Eben stepped toward him, and found himself nose to nose with Raven, instead. The silly garb smote him like a fist. The floppy hat and boy’s coat, shirt, and trousers. He should have seen right through it. Tyler obviously had. “That’s enough!” she said, giving him a shove. “He meant no harm!”
“Meant no harm! Spoken like an innocent! You don’t know him like I do!”
Tyler stepped in close, his voice gone soft and his drawl deepening. “He’s right, you know. He’s knows me very well, indeed. Mostly because we’re two of kind. Eben knows his way around most of the brothels on the eastern seaboard, and I’ve little doubt, a few in St. Louis.”

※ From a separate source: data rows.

/-! ## Rings (R536) -/

/-- log2 of a ring's slots: values outside 4 to 12 act as the nearer limit. -/
def ringBits (size : Nat) : Nat := min 12 (max 4 size)
def Dev.txSize (d : Dev) (n i q : Nat) : Nat := 2 ^ ringBits (d.fget (R.TXQ_CFG n i q) R.TXQ_CFG.SIZE)
def Dev.rxSize (d : Dev) (n i q : Nat) : Nat := 2 ^ ringBits (d.fget (R.RXQ_CFG n i q) R.RXQ_CFG.SIZE)
def Dev.txEnabled (d : Dev) (n i q : Nat) : Bool := d.flag (R.TXQ_CFG n i q) R.TXQ_CFG.EN
def Dev.rxEnabled (d : Dev) (n i q : Nat) : Bool := d.flag (R.RXQ_CFG n i q) R.RXQ_CFG.EN

/-- Host address of slot s of a ring. -/
def Dev.slotAddr (d : Dev) (lo hi s : Nat) : Nat := (d.rd lo).toNat / 64 * 64 + 2 ^ 32 * (d.rd hi).toNat + 32 * s
def Dev.txSlotAddr (d : Dev) (n i q s : Nat) : Nat := d.slotAddr (R.TXQ_BASE_LO n i q) (R.TXQ_BASE_HI n i q) s
def Dev.rxSlotAddr (d : Dev) (n i q s : Nat) : Nat := d.slotAddr (R.RXQ_BASE_LO n i q) (R.RXQ_BASE_HI n i q) s

/-- The timers of a queue pair's reads, by kind: 0 of a transmit descriptor, 1 of a transmit frame, 2 of receive descriptors. -/
def dmaTimer (n i q kind : Nat) : TimerId := ⟨.dmaTimeout, 64 * n + i, 3 * q + kind⟩

/-- What comes to a host port applies at the end of the clock. -/
def Dev.askHost (d : Dev) (t : HostTurn) : Dev := { d with clk := { d.clk with host := d.clk.host ++ [t] } }

/-- The slot a transmit ring's next descriptor read is for. -/
def Dev.fetchSlot (d : Dev) (n i q : Nat) : Option Nat :=
  let r := d.txRing n i q
  match r.slots.find? (fun s => s.phase == .again) with
  | some s => some s.slot
  | none => if r.next = (d.rd (R.TXQ_TAIL n i q)).toNat then none else some r.next

/-- A transmit ring with descriptors to read issues a read. -/
def Dev.kick (d : Dev) (n i q : Nat) : Dev :=
  let r := d.txRing n i q
  if r.fetching || !d.txEnabled n i q || !d.instActive n i || !d.dmaUp n then d
  else
    match d.fetchSlot n i q with
    | none => d
    | some s =>
      ((d.setTxRing n i q { r with fetching := true }).emit (.hostRead n i (d.pasid n i) (d.txSlotAddr n i q s) 32)).arm
        (dmaTimer n i q 0) (10 * ms)

/-- Change a slot of a transmit ring. -/
def Dev.modSlot (d : Dev) (n i q s : Nat) (f : TxSlot → TxSlot) : Dev :=
  let r := d.txRing n i q
  d.setTxRing n i q { r with slots := r.slots.map (fun x => if x.slot = s then f x else x) }

/-- TXQ_TAIL_WRITE (R536). -/
def Dev.txTail (d : Dev) (n i q v : Nat) : Dev :=
  if d.qpCount n i ≤ q || !d.instServes n i then d
  else if d.txSize n i q ≤ v % 4096 then d.instEvt n i 2
  else (d.wr (R.TXQ_TAIL n i q) (BitVec.ofNat 32 (v % 4096))).kick n i q

/-- RXQ_TAIL_WRITE (R536). -/
def Dev.rxTail (d : Dev) (n i q v : Nat) : Dev :=
  if d.qpCount n i ≤ q || !d.instServes n i then d
  else if d.rxSize n i q ≤ v % 4096 then d.instEvt n i 2
  else d.wr (R.RXQ_TAIL n i q) (BitVec.ofNat 32 (v % 4096))

/-- A write of TXQ_CFG (R536): SIZE changes only while EN is 0; EN going to 1 clears HEAD and TAIL. -/
def Dev.txCfgWrite (d : Dev) (n i q : Nat) (v : Word) : Dev :=
  let a := R.TXQ_CFG n i q
  let was := d.txEnabled n i q
  let d := d.wr a (if was then (d.rd a &&& 0xF#32) ||| (v &&& 0x10#32) else v &&& 0x1F#32)
  if d.txEnabled n i q && !was then
    ((d.wr (R.TXQ_HEAD n i q) 0).wr (R.TXQ_TAIL n i q) 0).setTxRing n i q TxRing.init
  else d

/-- A write of RXQ_CFG: SIZE and BUF change only while EN is 0. -/
def Dev.rxCfgWrite (d : Dev) (n i q : Nat) (v : Word) : Dev :=
  let a := R.RXQ_CFG n i q
  let was := d.rxEnabled n i q
  let d := d.wr a (if was then (d.rd a &&& 0x3F0F#32) ||| (v &&& 0x10#32) else v &&& 0x3F1F#32)
  if d.rxEnabled n i q && !was then (d.wr (R.RXQ_HEAD n i q) 0).wr (R.RXQ_TAIL n i q) 0 else d

/-! ## Transmit (R537 to R539) -/

/-- The round of a port's transmit rings: among instances first, then among an instance's queue pairs (R538). -/
def Dev.nextTurn (d : Dev) (n : Nat) : Option (Nat × Nat × TxSlot) :=
  let last := Map.get (fun _ => 511) d.host.turn n
  let first := fun (i q : Nat) => ((d.txRing n i q).slots.find? (fun s => s.phase == .again || s.phase == .turn || s.phase == .reading)).bind
    (fun s => if s.phase == .turn then some s else none)
  let ofInst := fun (i : Nat) =>
    let q0 := if i = last / 8 then last % 8 else 7
    ((List.range 8).map (fun k => (q0 + 1 + k) % 8)).findSome? (fun q => (first i q).map (fun s => (i, q, s)))
  if (Map.get (fun _ => none) d.host.hand n).isSome then none
  else ((List.range 64).map (fun k => (last / 8 + 1 + k) % 64)).findSome? ofInst

/-- A frame in hand ends: its slot takes a phase, and the hand is free. -/
def Dev.handDone (d : Dev) (n : Nat) (h : TxHand) (p : TxPhase) : Dev :=
  ((d.modSlot n h.inst h.qp h.slot (fun s => { s with phase := p })).disarm (dmaTimer n h.inst h.qp 1)).setHand n none

/-- The frame in hand has its landing charge, waits for it, or has lost its grains (R299, R303): with the charge its read is
issued. -/
def Dev.handLanded (d : Dev) (n : Nat) : Dev :=
  match d.hand n with
  | none => d
  | some h =>
    match (d.txRing n h.inst h.qp).slots.find? (fun s => s.slot == h.slot && s.phase == .turn) with
    | none => d
    | some s =>
      match d.frame.landing.find? (fun l => l.id == h.landing) with
      | none => d.handDone n h (.ready 2 none)
      | some l =>
        if l.waiting then d
        else
          ((d.modSlot n h.inst h.qp h.slot (fun s => { s with phase := .reading })).emit
            (.hostRead n h.inst (d.pasid n h.inst) s.addr s.length)).arm (dmaTimer n h.inst h.qp 1) (10 * ms)

/-- The port serves its transmit rings: the next frame takes its landing charge (R538, R302). -/
def Dev.txServe (d : Dev) (n : Nat) : Dev :=
  if !d.dmaUp n then d
  else
    match d.nextTurn n with
    | none => d
    | some (i, q, s) =>
      let id := d.newId
      let gen := d.instGen n i
      let l : Landing :=
        { id := id.1, origin := .host n i, region := n, src := 32, readyAtBegin := true, maxLen := s.length, cutAt := none,
          begunAt := d.now, looped := none, hash := none, fifoFull := false, stamps := [], need := grainsFor s.length, waiting := true, waitCounted := false, chargeCls := 0,
          pool := 0, minGr := 0, grains := [], head := [], ended := false, bytes := [], phase := .landing, pre := none,
          vote := none, computeFcs := true,
          tsReq := if s.tsReq then some { base := s.tb, owner := .ring n i q s.slot gen } else none,
          direct := s.direct.map (fun x => (x.1, some x.2)),
          notice := some { n := n, inst := i, qp := q, slot := s.slot, gen := gen } }
      let d : Dev := { id.2 with host := { id.2.host with turn := Map.put (fun _ => 511) id.2.host.turn n (8 * i + q) } }
      let d := (d.setHand n (some ⟨i, q, s.slot, l.id⟩)).addLanding l
      d.askGranary (.landing l.id)

/-- A completion of an instance that carries an earlier generation is discarded and counted (R533). -/
def Dev.staleCpl (d : Dev) (n i : Nat) : Dev := (d.bump (R.INST_STALE_CPL n i)).bump (R.HST_STALE_CPL n)

/-- A completion of a read of an instance (R533): one that carries an earlier generation is discarded; one that meets a reset in its clock is
discarded by the reset (R534). -/
def Dev.completes (d : Dev) (n i gen : Nat) (act : Dev → Dev) : Dev :=
  if gen ≠ d.instGen n i then d.staleCpl n i
  else
    let d : Dev := { d with clk := { d.clk with completed := (n, i) :: d.clk.completed } }
    if d.clk.host.contains (.reset n i) then d else act d

/-- The fields of a transmit descriptor (Table 13-5), and whether R537 accepts it. -/
def parseTx (w : List Word) (slot : Nat) (grant : Bool) : TxSlot × Bool :=
  let v := fun (k : Nat) => (w.getD k 0).toNat
  let len := bits (v 2) 0 14
  let direct := (v 2).testBit 17
  let dest := bits (v 4) 0 12
  let ok := len != 0 && decide (len ≤ 9216) && bits (v 2) 18 14 == 0 && bits (v 4) 15 17 == 0 && v 5 == 0 && v 6 == 0
    && v 7 == 0 && (if direct then grant && decide (dest < 134) else v 4 == 0)
  ({ slot := slot, addr := v 0 + 2 ^ 32 * v 1, length := len, tsReq := (v 2).testBit 14, tb := bits (v 2) 15 2,
     direct := if direct then some (dest, bits (v 4) 12 3) else none, cookie := v 3, phase := .turn }, ok)

/-- TX_DESCRIPTOR_FETCH (R537): the descriptor of a ring's outstanding read arrives. -/
def Dev.txDescriptor (d : Dev) (n i q gen : Nat) (w : List Word) : Dev :=
  d.completes n i gen fun d =>
    let r := d.txRing n i q
    match (if r.fetching && d.instActive n i then d.fetchSlot n i q else none) with
    | none => d
    | some s =>
      let p := parseTx w s (d.flag (R.INSTE_GRANT n i) R.INSTE_GRANT.DIRECT)
      let x := if p.2 then p.1 else { p.1 with phase := .ready 4 none }
      let known := r.slots.any (fun y => y.slot == s)
      let r' := { r with
        fetching := false, slots := if known then r.slots.map (fun y => if y.slot = s then x else y) else r.slots ++ [x],
        next := if known then r.next else (r.next + 1) % d.txSize n i q }
      let d := (d.setTxRing n i q r').disarm (dmaTimer n i q 0)
      let d := d.when (!p.2) (fun d => (d.bump (R.INST_DESC_ERR n i)).instEvt n i 2)
      (d.kick n i q).txServe n

/-- The address is in a valid MAC entry of the instance, or the instance does not check (R538). -/
def Dev.sourceAllowed (d : Dev) (n i : Nat) (b : List Byte) : Bool :=
  !d.flag (R.INSTE_FILT n i) R.INSTE_FILT.SA_CHECK || d.instHasMac n i (beAt b 6 6)

/-- TX_FRAME_READ_COMPLETE (R538): the frame in hand has been read, and enters the pipeline. -/
def Dev.txFrameRead (d : Dev) (n i gen : Nat) (b : List Byte) : Dev :=
  d.completes n i gen fun d =>
    match d.hand n with
    | none => d
    | some h =>
      match (d.txRing n i h.qp).slots.find? (fun s => s.slot == h.slot && s.phase == .reading),
            d.frame.landing.find? (fun l => l.id == h.landing) with
      | some s, some l =>
        if h.inst ≠ i ∨ b.length ≠ s.length then d
        else
          let d := d.handDone n h .entered
          let d :=
            if d.sourceAllowed n i b then
              let l := { l with ended := true, bytes := b, head := b.take 64, phase := .offered }
              let g := (d.setLanding l).growLanding l
              match g.1 with
              | some _ => g.2
              | none => g.2.tellSender l false
            else (d.bump (R.HST_TX_SPOOF n)).releaseLanding l
          d.txServe n
      | _, _ => d

/-- News of a host frame: accepted or discarded (R533, R539). -/
def Dev.txHeard (d : Dev) (x : TxNotice) (accepted : Bool) : Dev :=
  if x.gen ≠ d.instGen x.n x.inst then d.staleCpl x.n x.inst
  else
    match (d.txRing x.n x.inst x.qp).slots.find? (fun s => s.slot == x.slot && s.phase == .entered) with
    | none => d
    | some s =>
      let set := fun (p : TxPhase) (d : Dev) => d.modSlot x.n x.inst x.qp x.slot (fun s => { s with phase := p })
      if !accepted then set (.ready 2 none) d
      else
        let d := (d.bump (R.QP_TX_FRAMES x.n x.inst x.qp)).bump (R.QP_TX_BYTES x.n x.inst x.qp) s.length
        if s.tsReq then (set .stamp d).arm ⟨.tsWait, 64 * x.n + x.inst, 4096 * x.qp + x.slot⟩
          (max 1 (d.fget (R.HST_TIMING x.n) R.HST_TIMING.TS_WAIT_US) * us)
        else set (.ready 0 none) d

/-- A transmit timestamp returns, or the news that there is none (R150, R539). -/
def Dev.txStamped (d : Dev) (n i q s gen : Nat) (v : Option Nat) : Dev :=
  if gen ≠ d.instGen n i then d.staleCpl n i
  else
    match (d.txRing n i q).slots.find? (fun y => y.slot == s && y.phase == .stamp) with
    | none => d
    | some _ =>
      let p : TxPhase := match v with | some t => .ready 1 (some t) | none => .ready 3 none
      (d.modSlot n i q s (fun y => { y with phase := p })).disarm ⟨.tsWait, 64 * n + i, 4096 * q + s⟩

/-- TS_WAIT_EXPIRY (R539): the wait ends with the clock. -/
def Dev.tsWaitExpiry (d : Dev) (n i q s : Nat) : Dev :=
  d.when (d.due ⟨.tsWait, 64 * n + i, 4096 * q + s⟩) (·.askHost (.stampWait n i q s))

/-- The wait of a slot ends, unless a timestamp came in the same clock (R534). -/
def Dev.tsWaitEnd (d : Dev) (n i q s : Nat) : Dev :=
  let t : TimerId := ⟨.tsWait, 64 * n + i, 4096 * q + s⟩
  if d.stillDue t then
    (d.disarm t).modSlot n i q s (fun y => if y.phase = .stamp then { y with phase := .ready 3 none } else y)
  else d

/-- What the frame path has to tell the rings: acceptances, discards and timestamps, in order. -/
def Dev.hostNews (d : Dev) : Dev :=
  let heard := d.frame.heard
  let back := d.frame.tsBack.filter (fun x => match x.owner with | .ring .. => true | _ => false)
  let d : Dev := { d with frame := { d.frame with
    heard := [], tsBack := d.frame.tsBack.filter (fun x => match x.owner with | .ring .. => false | _ => true) } }
  let d := d.each heard (fun x d => d.txHeard x.1 x.2)
  d.each back (fun x d =>
    match x.owner with
    | .ring n i q s g => d.txStamped n i q s g x.stamp
    | _ => d)

/-- The words of a transmit write-back (Table 13-6). -/
def txWords (s : TxSlot) (status : Nat) (ts : Option Nat) (gen : Nat) : List Nat :=
  [ts.getD 0, (if ts.isSome then s.tb + 4 else 0) + status * 16, s.cookie, 0, 0, 0, 0, gen * 256 + 2 ^ 31]

/-- TX_WRITEBACK (R539): the ring's oldest slot receives its write-back, and HEAD advances. -/
def Dev.txWriteback (d : Dev) (n i q : Nat) : Dev :=
  if !d.dmaUp n || !(d.instActive n i || d.instState n i == 3) then d
  else
    let r := d.txRing n i q
    match r.slots with
    | [] => d
    | s :: rest =>
      match s.phase with
      | .ready status ts =>
        let w := (txWords s status ts (d.instGen n i)).flatMap (leBytes 4)
        let d := (d.emit (.hostWrite n i (d.pasid n i) (d.txSlotAddr n i q s.slot) w)).setTxRing n i q { r with slots := rest }
        let d := d.wr (R.TXQ_HEAD n i q) (BitVec.ofNat 32 ((s.slot + 1) % d.txSize n i q))
        let d := d.when (status == 2 || status == 4 || status == 5) (·.bump (R.QP_TX_DISCARDED n i q))
        d.wroteBack n i q
      | _ => d

/-! ## Receive (R541 to R546) -/

/-- Buffers for a frame's bytes from the descriptors at the head of a receive ring: each answers its distance from HEAD and
the address and bytes of its buffer, or none for a descriptor that is skipped (R541). -/
def placeBuffers (buf : Nat) : List (List Word) → Nat → List Byte → Option (List (Nat × Option (Nat × List Byte)))
  | _, _, [] => some []
  | [], _, _ :: _ => none
  | w :: rest, k, b =>
    let bad := (w.getD 0 0).toNat % 64 != 0 || (w.drop 2).any (· != 0)
    if bad then (placeBuffers buf rest (k + 1) b).map (fun l => (k, none) :: l)
    else (placeBuffers buf rest (k + 1) (b.drop buf)).map (fun l =>
      (k, some ((w.getD 0 0).toNat + 2 ^ 32 * (w.getD 1 0).toNat, b.take buf)) :: l)

/-- RXQ_CFG.BUF in bytes. -/
def Dev.rxBuf (d : Dev) (n i q : Nat) : Nat :=
  let k := d.fget (R.RXQ_CFG n i q) R.RXQ_CFG.BUF
  256 * (if k = 0 then 64 else k)

/-- Descriptors posted on a receive ring. -/
def Dev.rxPosted (d : Dev) (n i q : Nat) : Nat :=
  let size := d.rxSize n i q
  ((d.rd (R.RXQ_TAIL n i q)).toNat + size - (d.rd (R.RXQ_HEAD n i q)).toNat % size) % size

/-- The frame's bytes as the host receives them: without FCS, with the tag changes of its target. -/
def HostFrame.body (h : HostFrame) : List Byte :=
  let b := if h.descr.computeFcs then h.bytes else h.bytes.take (h.bytes.length - 4)
  applyDei h.descr (applyTag h.descr b)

“That doesn’t mean a damned thing.”
“If you weren’t such a brick-headed fool, you’d know that this didn’t mean anything, either! The truth is that I heard the cry of a cat that raised the hair on my neck, and I came to see if Rafe was all right. When the lion leapt from the boulder, I knocked her to the ground and my cufflink got caught in her hair. That’s all there was to it.”
Not ready to let it go, Eben set Raven aside, and palmed his knife again, this time burying it in the sapling an inch from Tyler’s head. “Keep your distance, or you’ll regret it.” Then, he turned to confront Raven, and found that she was gone. In the distance, he could hear her sobbing, underscored by the snapping of twigs and rustling of leaves. She was running blindly away from him, and headed straight for the cliffs.